Saved data entries
══════
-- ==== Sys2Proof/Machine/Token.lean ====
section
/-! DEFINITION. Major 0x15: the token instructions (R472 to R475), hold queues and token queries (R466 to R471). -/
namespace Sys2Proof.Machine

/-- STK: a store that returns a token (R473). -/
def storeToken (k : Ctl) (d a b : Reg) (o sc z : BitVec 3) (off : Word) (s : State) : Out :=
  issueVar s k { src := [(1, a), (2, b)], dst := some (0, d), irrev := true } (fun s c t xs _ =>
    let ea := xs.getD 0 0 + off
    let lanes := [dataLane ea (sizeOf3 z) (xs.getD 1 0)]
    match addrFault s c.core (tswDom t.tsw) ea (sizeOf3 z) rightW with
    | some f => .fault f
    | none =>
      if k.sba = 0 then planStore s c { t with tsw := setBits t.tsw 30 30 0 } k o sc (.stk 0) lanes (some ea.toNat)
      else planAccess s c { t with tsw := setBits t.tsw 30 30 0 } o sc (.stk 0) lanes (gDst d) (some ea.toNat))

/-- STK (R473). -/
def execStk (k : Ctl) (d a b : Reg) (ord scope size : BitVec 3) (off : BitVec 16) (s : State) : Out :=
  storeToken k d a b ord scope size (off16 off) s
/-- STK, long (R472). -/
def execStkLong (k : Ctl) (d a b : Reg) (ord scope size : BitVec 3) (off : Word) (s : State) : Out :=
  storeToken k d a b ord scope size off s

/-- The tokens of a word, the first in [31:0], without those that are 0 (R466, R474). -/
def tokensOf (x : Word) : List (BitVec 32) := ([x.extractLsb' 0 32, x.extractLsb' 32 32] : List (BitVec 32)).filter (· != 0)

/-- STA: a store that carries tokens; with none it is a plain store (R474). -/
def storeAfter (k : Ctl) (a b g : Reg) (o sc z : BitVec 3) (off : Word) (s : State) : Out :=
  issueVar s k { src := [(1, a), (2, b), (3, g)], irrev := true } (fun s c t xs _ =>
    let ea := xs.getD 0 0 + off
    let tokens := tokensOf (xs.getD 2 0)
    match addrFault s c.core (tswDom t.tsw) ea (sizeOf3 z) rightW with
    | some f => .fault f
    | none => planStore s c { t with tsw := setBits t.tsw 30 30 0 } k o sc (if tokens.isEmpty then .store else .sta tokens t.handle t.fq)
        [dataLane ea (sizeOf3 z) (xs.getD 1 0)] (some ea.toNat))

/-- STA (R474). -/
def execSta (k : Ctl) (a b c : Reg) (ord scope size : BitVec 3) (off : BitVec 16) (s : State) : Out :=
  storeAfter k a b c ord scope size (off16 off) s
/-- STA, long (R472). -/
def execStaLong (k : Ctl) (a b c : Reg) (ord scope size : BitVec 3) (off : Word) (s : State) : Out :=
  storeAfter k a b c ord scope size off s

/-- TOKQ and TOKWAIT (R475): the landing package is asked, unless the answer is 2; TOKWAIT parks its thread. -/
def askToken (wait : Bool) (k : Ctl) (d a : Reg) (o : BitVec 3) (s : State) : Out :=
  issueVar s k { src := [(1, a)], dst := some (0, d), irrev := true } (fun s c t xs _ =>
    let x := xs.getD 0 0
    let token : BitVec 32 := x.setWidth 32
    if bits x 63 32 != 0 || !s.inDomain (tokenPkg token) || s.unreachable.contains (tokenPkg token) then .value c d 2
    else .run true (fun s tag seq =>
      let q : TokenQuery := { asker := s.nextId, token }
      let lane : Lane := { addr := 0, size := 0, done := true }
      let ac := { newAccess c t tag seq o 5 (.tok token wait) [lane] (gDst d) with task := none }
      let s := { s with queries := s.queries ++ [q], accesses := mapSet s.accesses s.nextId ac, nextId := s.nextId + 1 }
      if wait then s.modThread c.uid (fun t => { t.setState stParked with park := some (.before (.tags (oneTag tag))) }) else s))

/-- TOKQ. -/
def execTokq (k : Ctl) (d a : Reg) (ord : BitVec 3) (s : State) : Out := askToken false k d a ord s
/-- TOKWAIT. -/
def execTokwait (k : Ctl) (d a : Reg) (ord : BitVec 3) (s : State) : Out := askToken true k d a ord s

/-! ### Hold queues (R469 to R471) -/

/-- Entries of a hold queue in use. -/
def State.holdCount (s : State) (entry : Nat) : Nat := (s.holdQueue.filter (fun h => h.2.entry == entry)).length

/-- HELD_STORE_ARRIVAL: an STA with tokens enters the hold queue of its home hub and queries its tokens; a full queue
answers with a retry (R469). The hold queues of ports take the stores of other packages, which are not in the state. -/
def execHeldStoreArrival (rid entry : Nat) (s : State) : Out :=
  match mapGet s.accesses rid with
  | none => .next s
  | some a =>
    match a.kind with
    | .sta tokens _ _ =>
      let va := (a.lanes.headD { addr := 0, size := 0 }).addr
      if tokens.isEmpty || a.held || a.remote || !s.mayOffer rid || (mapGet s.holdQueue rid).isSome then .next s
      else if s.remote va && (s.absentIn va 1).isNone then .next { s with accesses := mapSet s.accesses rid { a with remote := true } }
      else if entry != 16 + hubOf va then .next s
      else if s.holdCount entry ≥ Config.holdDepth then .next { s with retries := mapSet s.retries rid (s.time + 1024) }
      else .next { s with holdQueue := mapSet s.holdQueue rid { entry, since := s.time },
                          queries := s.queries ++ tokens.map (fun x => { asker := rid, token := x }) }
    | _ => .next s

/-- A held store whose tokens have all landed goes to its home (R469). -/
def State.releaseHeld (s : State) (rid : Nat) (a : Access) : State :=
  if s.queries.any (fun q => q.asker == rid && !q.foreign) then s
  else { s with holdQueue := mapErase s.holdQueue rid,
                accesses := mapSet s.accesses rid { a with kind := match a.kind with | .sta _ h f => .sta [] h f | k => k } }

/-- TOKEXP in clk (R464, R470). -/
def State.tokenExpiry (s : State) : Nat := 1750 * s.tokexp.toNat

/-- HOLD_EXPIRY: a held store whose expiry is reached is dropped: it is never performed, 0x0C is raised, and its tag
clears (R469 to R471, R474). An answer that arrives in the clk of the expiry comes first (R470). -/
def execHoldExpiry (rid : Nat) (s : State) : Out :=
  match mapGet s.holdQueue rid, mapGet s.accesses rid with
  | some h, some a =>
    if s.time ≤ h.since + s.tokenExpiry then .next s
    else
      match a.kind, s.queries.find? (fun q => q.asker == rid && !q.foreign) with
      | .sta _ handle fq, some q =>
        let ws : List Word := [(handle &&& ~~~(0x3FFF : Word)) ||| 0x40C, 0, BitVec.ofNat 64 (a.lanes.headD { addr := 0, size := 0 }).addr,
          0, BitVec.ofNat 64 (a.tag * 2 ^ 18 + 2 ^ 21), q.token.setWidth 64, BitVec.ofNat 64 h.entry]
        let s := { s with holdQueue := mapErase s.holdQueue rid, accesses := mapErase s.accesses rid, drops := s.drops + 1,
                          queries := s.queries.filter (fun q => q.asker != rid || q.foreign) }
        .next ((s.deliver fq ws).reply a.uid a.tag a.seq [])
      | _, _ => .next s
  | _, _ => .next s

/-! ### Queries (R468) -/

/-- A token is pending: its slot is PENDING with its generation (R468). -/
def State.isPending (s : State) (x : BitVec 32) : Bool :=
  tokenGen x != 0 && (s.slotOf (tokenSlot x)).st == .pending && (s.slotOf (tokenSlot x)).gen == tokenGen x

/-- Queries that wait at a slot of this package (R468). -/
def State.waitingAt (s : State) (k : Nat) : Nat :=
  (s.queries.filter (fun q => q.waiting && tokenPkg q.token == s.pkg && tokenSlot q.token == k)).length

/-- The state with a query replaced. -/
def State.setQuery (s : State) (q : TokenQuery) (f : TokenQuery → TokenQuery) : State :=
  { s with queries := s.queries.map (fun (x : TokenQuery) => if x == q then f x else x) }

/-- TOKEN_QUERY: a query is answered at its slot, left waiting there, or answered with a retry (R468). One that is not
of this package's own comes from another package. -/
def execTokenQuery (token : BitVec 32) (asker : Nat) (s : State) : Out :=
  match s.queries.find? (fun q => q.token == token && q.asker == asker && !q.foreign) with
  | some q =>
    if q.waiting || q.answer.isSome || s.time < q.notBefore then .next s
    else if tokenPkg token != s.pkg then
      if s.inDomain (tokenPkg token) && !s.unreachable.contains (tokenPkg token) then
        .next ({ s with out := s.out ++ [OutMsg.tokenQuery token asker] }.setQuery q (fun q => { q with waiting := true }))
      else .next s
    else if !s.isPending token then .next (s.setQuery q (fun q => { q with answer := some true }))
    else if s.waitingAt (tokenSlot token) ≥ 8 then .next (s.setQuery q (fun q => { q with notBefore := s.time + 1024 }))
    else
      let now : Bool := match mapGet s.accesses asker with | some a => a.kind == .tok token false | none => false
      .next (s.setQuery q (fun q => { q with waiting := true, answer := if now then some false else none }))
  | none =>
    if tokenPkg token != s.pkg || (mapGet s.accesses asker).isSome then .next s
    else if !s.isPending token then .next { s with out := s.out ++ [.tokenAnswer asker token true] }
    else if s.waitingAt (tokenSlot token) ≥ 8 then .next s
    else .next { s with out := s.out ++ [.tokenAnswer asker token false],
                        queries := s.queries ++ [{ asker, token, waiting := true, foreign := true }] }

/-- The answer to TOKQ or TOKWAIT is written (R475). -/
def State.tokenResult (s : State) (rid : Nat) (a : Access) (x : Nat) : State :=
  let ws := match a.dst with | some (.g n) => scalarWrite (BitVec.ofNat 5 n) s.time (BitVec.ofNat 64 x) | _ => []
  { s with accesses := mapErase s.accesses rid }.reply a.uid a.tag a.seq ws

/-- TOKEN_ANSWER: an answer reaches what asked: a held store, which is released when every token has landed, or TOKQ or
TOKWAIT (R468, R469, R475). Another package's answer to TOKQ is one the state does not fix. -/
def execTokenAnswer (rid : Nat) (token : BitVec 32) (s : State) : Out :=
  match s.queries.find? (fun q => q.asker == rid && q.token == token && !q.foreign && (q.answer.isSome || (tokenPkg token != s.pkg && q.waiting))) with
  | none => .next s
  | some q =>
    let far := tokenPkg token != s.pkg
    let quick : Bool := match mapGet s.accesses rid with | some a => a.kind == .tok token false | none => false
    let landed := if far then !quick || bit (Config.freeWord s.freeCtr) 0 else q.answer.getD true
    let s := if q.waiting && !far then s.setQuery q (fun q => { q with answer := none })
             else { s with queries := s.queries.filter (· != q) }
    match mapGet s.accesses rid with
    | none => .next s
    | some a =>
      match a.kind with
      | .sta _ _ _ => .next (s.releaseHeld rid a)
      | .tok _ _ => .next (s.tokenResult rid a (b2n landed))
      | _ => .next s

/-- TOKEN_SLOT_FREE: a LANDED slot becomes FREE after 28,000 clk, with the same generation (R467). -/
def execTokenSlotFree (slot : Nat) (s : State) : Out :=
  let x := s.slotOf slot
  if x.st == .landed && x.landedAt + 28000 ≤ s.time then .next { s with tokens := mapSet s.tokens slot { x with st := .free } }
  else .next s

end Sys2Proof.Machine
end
══════
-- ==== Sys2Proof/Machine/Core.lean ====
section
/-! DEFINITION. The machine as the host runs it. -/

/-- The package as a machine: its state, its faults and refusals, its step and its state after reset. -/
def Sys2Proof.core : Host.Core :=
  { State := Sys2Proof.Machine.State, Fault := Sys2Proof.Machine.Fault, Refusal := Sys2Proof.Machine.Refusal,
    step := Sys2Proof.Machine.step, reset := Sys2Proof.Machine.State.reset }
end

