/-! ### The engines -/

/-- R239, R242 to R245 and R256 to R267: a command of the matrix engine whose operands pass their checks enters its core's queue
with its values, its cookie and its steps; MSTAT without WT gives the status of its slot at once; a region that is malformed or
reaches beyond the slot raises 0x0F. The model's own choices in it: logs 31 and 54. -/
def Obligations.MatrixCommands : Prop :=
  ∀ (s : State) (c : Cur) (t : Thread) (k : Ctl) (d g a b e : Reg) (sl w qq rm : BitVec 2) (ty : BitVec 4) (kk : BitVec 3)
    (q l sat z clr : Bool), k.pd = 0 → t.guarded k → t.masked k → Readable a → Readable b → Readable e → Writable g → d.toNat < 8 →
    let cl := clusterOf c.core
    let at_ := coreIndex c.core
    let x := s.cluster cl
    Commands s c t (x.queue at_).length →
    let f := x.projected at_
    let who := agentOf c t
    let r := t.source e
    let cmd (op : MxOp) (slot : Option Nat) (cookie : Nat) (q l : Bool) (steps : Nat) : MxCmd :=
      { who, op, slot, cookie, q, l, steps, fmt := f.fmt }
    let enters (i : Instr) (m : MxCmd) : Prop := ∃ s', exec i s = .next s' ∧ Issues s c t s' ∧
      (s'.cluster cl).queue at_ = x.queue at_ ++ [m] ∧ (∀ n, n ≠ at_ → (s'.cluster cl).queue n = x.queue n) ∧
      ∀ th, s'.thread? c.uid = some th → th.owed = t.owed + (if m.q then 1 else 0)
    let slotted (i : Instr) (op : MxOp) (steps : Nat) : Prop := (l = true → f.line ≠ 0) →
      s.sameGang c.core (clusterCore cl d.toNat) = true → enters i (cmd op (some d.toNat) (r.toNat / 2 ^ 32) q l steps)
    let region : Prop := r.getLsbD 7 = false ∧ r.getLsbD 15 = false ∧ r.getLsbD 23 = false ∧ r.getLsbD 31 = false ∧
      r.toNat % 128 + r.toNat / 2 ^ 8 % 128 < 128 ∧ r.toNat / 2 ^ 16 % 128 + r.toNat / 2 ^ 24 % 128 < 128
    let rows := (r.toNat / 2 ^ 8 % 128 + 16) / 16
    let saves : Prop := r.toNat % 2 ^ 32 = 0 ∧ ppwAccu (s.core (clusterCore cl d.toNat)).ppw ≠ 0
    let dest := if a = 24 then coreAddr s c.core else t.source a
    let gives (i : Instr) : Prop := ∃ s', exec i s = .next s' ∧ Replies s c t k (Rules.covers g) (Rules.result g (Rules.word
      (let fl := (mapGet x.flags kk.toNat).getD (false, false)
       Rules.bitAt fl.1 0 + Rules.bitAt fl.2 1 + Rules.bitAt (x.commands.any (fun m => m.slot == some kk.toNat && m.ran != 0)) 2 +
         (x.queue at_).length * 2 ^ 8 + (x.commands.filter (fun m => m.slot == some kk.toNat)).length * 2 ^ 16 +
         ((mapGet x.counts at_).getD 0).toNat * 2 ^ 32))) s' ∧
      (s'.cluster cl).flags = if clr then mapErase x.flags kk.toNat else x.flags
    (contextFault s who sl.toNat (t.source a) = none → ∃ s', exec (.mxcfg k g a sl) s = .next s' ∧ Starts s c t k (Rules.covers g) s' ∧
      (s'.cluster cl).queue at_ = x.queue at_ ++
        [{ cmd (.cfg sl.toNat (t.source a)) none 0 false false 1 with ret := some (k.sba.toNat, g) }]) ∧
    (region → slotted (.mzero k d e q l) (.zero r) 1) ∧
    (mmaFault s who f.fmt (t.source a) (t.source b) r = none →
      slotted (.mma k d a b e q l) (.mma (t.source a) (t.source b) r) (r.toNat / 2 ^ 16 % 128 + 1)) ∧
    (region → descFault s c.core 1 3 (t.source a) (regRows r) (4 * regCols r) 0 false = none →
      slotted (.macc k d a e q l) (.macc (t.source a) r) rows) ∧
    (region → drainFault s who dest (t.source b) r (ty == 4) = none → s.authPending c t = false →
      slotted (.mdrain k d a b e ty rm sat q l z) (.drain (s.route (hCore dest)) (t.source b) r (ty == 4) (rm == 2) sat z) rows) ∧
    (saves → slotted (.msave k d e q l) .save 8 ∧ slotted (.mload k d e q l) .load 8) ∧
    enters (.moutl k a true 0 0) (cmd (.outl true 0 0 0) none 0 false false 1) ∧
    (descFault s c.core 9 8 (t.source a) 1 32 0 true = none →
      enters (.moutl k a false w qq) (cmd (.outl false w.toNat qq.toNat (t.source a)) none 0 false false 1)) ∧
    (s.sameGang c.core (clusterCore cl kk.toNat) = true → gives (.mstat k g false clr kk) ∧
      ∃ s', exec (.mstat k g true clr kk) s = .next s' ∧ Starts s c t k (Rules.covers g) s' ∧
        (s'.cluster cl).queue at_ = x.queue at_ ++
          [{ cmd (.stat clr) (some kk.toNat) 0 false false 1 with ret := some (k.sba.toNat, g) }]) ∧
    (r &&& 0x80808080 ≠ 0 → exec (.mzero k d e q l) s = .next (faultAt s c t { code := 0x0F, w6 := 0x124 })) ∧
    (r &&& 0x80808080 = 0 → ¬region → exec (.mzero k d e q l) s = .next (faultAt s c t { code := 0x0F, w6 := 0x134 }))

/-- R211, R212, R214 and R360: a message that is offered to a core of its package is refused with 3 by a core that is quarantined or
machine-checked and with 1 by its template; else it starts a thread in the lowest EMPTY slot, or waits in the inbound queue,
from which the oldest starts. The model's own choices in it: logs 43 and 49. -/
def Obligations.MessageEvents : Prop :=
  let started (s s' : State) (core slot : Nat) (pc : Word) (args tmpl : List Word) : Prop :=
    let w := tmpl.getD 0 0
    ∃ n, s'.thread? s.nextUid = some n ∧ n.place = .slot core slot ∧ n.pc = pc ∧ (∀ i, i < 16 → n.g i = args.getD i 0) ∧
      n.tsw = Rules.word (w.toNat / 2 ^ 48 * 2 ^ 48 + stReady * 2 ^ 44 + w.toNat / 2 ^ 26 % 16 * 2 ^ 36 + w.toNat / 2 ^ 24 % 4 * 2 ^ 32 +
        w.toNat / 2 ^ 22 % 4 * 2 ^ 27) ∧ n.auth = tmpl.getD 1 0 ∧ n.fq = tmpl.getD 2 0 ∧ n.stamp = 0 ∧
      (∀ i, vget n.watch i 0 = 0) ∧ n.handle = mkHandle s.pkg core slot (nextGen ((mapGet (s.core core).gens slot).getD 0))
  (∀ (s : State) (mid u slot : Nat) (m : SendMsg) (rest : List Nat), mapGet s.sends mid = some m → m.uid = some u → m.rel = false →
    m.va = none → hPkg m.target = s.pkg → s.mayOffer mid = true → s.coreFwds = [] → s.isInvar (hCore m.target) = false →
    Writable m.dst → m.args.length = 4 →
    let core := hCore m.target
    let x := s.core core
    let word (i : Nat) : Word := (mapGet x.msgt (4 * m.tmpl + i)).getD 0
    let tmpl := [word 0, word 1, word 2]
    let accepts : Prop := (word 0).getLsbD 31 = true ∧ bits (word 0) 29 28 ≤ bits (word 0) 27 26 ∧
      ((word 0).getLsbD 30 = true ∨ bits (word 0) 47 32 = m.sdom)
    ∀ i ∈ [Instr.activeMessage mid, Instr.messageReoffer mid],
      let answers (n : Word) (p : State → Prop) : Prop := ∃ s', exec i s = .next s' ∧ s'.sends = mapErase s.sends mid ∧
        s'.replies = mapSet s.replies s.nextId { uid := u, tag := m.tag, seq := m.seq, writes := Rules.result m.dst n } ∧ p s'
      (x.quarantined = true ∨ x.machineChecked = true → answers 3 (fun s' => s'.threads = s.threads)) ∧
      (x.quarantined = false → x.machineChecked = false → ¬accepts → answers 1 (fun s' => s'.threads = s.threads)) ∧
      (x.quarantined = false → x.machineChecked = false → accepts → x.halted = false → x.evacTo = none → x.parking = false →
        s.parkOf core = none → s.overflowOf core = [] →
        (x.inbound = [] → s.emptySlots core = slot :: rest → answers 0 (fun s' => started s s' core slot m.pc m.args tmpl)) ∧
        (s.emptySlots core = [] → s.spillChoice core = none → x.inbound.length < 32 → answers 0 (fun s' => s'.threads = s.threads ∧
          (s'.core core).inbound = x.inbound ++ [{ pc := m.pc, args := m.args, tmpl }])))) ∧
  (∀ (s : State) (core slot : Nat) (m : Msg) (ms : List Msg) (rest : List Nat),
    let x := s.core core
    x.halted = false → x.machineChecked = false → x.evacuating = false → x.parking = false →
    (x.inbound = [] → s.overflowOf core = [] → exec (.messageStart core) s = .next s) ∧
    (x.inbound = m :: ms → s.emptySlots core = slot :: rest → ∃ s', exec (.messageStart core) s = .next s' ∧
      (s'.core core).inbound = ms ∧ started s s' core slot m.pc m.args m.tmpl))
══════
▸ What is needed
Counting only lines above that contain the string "setWidth", report how many there are and write nothing further.

▸ Output
2